**DESCRIPTION OF THE TASK**
Each record that follows must be given again without alteration.

**DATA TO EXAMINE**
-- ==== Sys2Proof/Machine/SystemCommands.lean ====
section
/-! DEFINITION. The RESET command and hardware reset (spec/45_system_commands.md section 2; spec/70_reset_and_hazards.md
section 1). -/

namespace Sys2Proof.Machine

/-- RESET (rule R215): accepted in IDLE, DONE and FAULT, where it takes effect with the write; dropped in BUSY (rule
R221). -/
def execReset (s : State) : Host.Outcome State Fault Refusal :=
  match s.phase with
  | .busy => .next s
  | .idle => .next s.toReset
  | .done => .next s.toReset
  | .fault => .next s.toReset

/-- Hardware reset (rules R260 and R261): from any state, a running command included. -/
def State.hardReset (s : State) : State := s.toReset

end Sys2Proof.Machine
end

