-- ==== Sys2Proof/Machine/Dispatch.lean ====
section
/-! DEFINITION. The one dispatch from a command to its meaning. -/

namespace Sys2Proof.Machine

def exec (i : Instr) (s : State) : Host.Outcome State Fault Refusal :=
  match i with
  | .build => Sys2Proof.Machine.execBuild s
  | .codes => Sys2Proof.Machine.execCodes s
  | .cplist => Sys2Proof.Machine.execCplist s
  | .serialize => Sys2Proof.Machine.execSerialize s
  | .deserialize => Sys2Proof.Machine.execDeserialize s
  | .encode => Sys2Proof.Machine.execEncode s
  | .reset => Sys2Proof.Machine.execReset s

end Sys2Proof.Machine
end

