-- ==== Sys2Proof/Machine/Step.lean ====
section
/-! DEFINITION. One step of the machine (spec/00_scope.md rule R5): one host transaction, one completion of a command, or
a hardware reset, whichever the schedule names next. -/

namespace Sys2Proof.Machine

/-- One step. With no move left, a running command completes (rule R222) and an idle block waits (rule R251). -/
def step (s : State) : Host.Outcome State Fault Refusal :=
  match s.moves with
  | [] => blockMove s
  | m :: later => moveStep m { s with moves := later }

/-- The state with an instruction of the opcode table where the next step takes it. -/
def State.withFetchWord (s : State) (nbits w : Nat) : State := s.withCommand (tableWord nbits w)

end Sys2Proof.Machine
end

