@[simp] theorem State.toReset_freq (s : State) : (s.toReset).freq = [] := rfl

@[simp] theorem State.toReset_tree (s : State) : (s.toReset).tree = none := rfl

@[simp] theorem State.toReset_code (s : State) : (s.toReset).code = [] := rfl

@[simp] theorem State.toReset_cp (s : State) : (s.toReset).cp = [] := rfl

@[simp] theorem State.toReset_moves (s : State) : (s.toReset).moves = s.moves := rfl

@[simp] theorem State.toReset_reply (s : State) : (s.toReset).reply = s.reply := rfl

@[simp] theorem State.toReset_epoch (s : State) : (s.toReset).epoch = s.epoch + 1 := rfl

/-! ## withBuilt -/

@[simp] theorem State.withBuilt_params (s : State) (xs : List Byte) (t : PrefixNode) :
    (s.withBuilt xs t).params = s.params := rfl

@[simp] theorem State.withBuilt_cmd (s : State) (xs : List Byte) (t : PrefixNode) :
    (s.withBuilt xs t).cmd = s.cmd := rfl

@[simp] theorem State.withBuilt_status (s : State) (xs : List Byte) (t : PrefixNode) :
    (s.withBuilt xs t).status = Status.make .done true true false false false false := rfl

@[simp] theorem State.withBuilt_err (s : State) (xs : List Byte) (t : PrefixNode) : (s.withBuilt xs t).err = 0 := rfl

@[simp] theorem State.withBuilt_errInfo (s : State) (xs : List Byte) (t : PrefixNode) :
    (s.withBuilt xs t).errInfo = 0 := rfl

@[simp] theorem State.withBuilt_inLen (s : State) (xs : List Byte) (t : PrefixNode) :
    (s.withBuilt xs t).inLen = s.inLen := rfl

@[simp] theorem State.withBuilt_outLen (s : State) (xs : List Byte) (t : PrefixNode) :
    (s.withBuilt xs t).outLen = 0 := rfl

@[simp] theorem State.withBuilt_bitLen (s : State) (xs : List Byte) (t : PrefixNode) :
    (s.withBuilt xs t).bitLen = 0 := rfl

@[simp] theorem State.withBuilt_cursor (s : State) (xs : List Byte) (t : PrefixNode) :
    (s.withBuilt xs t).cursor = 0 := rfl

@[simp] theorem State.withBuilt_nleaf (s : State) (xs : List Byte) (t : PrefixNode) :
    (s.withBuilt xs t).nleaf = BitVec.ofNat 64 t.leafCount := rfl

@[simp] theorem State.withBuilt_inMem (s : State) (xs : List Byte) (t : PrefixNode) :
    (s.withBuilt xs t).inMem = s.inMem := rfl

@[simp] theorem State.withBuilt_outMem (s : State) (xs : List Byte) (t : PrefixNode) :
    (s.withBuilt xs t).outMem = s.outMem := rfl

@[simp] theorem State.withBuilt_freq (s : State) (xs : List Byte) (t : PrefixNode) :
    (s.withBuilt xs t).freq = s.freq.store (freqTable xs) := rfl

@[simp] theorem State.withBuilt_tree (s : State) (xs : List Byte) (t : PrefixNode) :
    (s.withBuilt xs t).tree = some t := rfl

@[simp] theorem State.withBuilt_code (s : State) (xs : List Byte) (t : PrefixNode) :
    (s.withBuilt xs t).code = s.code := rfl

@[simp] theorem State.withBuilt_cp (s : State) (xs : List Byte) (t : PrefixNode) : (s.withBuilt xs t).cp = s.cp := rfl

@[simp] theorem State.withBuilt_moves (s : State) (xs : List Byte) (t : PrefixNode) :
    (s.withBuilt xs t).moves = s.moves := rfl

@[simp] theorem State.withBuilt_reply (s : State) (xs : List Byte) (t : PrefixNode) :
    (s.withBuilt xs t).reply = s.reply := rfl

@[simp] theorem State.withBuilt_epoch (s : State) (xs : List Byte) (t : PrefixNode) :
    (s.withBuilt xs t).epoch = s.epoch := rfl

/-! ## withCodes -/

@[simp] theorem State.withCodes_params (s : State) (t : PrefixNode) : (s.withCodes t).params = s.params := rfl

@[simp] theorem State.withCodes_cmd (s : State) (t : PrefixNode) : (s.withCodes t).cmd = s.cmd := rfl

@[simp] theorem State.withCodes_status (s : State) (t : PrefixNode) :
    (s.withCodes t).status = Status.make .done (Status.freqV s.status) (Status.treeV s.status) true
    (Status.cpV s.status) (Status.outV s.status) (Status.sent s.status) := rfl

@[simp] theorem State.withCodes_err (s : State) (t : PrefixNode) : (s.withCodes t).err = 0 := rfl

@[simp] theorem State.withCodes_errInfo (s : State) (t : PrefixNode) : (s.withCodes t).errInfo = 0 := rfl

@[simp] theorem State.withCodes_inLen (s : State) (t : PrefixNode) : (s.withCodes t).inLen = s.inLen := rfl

**WRITTEN REPLY**
-- ==== Sys2Proof/Machine/SystemCommands.lean ====
section
/-! DEFINITION. The RESET command and hardware reset (spec/45_system_commands.md section 2; spec/70_reset_and_hazards.md
section 1). -/

namespace Sys2Proof.Machine

/-- RESET (rule R215): accepted in IDLE, DONE and FAULT, where it takes effect with the write; dropped in BUSY (rule
R221). -/
def execReset (s : State) : Host.Outcome State Fault Refusal :=
  match s.phase with
  | .busy => .next s
  | .idle => .next s.toReset
  | .done => .next s.toReset
  | .fault => .next s.toReset

/-- Hardware reset (rules R260 and R261): from any state, a running command included. -/
def State.hardReset (s : State) : State := s.toReset

end Sys2Proof.Machine
end

-- ==== Sys2Proof/Machine/Dispatch.lean ====
section
/-! DEFINITION. The one dispatch from a command to its meaning. -/

namespace Sys2Proof.Machine

def exec (i : Instr) (s : State) : Host.Outcome State Fault Refusal :=
  match i with
  | .build => Sys2Proof.Machine.execBuild s
  | .codes => Sys2Proof.Machine.execCodes s
  | .cplist => Sys2Proof.Machine.execCplist s
  | .serialize => Sys2Proof.Machine.execSerialize s
  | .deserialize => Sys2Proof.Machine.execDeserialize s
  | .encode => Sys2Proof.Machine.execEncode s
  | .reset => Sys2Proof.Machine.execReset s

end Sys2Proof.Machine
end

-- ==== Sys2Proof/Machine/Step.lean ====
section
/-! DEFINITION. One step of the machine (spec/00_scope.md rule R5): one host transaction, one completion of a command, or
a hardware reset, whichever the schedule names next. -/

namespace Sys2Proof.Machine

/-- One step. With no move left, a running command completes (rule R222) and an idle block waits (rule R251). -/
def step (s : State) : Host.Outcome State Fault Refusal :=
  match s.moves with
  | [] => blockMove s
  | m :: later => moveStep m { s with moves := later }

/-- The state with an instruction of the opcode table where the next step takes it. -/
def State.withFetchWord (s : State) (nbits w : Nat) : State := s.withCommand (tableWord nbits w)

end Sys2Proof.Machine
end

@[simp] theorem State.toReset_freq (s : State) : (s.toReset).freq = [] := rfl

@[simp] theorem State.toReset_tree (s : State) : (s.toReset).tree = none := rfl

@[simp] theorem State.toReset_code (s : State) : (s.toReset).code = [] := rfl

@[simp] theorem State.toReset_cp (s : State) : (s.toReset).cp = [] := rfl

@[simp] theorem State.toReset_moves (s : State) : (s.toReset).moves = s.moves := rfl

@[simp] theorem State.toReset_reply (s : State) : (s.toReset).reply = s.reply := rfl

@[simp] theorem State.toReset_epoch (s : State) : (s.toReset).epoch = s.epoch + 1 := rfl

/-! ## withBuilt -/

@[simp] theorem State.withBuilt_params (s : State) (xs : List Byte) (t : PrefixNode) :
    (s.withBuilt xs t).params = s.params := rfl

@[simp] theorem State.withBuilt_cmd (s : State) (xs : List Byte) (t : PrefixNode) :
    (s.withBuilt xs t).cmd = s.cmd := rfl

@[simp] theorem State.withBuilt_status (s : State) (xs : List Byte) (t : PrefixNode) :
    (s.withBuilt xs t).status = Status.make .done true true false false false false := rfl

@[simp] theorem State.withBuilt_err (s : State) (xs : List Byte) (t : PrefixNode) : (s.withBuilt xs t).err = 0 := rfl

@[simp] theorem State.withBuilt_errInfo (s : State) (xs : List Byte) (t : PrefixNode) :
    (s.withBuilt xs t).errInfo = 0 := rfl

@[simp] theorem State.withBuilt_inLen (s : State) (xs : List Byte) (t : PrefixNode) :
    (s.withBuilt xs t).inLen = s.inLen := rfl

@[simp] theorem State.withBuilt_outLen (s : State) (xs : List Byte) (t : PrefixNode) :
    (s.withBuilt xs t).outLen = 0 := rfl

@[simp] theorem State.withBuilt_bitLen (s : State) (xs : List Byte) (t : PrefixNode) :
    (s.withBuilt xs t).bitLen = 0 := rfl

@[simp] theorem State.withBuilt_cursor (s : State) (xs : List Byte) (t : PrefixNode) :
    (s.withBuilt xs t).cursor = 0 := rfl

@[simp] theorem State.withBuilt_nleaf (s : State) (xs : List Byte) (t : PrefixNode) :
    (s.withBuilt xs t).nleaf = BitVec.ofNat 64 t.leafCount := rfl

@[simp] theorem State.withBuilt_inMem (s : State) (xs : List Byte) (t : PrefixNode) :
    (s.withBuilt xs t).inMem = s.inMem := rfl

@[simp] theorem State.withBuilt_outMem (s : State) (xs : List Byte) (t : PrefixNode) :
    (s.withBuilt xs t).outMem = s.outMem := rfl

@[simp] theorem State.withBuilt_freq (s : State) (xs : List Byte) (t : PrefixNode) :
    (s.withBuilt xs t).freq = s.freq.store (freqTable xs) := rfl

@[simp] theorem State.withBuilt_tree (s : State) (xs : List Byte) (t : PrefixNode) :
    (s.withBuilt xs t).tree = some t := rfl

@[simp] theorem State.withBuilt_code (s : State) (xs : List Byte) (t : PrefixNode) :
    (s.withBuilt xs t).code = s.code := rfl

@[simp] theorem State.withBuilt_cp (s : State) (xs : List Byte) (t : PrefixNode) : (s.withBuilt xs t).cp = s.cp := rfl

@[simp] theorem State.withBuilt_moves (s : State) (xs : List Byte) (t : PrefixNode) :
    (s.withBuilt xs t).moves = s.moves := rfl

@[simp] theorem State.withBuilt_reply (s : State) (xs : List Byte) (t : PrefixNode) :
    (s.withBuilt xs t).reply = s.reply := rfl

@[simp] theorem State.withBuilt_epoch (s : State) (xs : List Byte) (t : PrefixNode) :
    (s.withBuilt xs t).epoch = s.epoch := rfl

/-! ## withCodes -/

@[simp] theorem State.withCodes_params (s : State) (t : PrefixNode) : (s.withCodes t).params = s.params := rfl

@[simp] theorem State.withCodes_cmd (s : State) (t : PrefixNode) : (s.withCodes t).cmd = s.cmd := rfl

@[simp] theorem State.withCodes_status (s : State) (t : PrefixNode) :
    (s.withCodes t).status = Status.make .done (Status.freqV s.status) (Status.treeV s.status) true
    (Status.cpV s.status) (Status.outV s.status) (Status.sent s.status) := rfl

@[simp] theorem State.withCodes_err (s : State) (t : PrefixNode) : (s.withCodes t).err = 0 := rfl

@[simp] theorem State.withCodes_errInfo (s : State) (t : PrefixNode) : (s.withCodes t).errInfo = 0 := rfl

@[simp] theorem State.withCodes_inLen (s : State) (t : PrefixNode) : (s.withCodes t).inLen = s.inLen := rfl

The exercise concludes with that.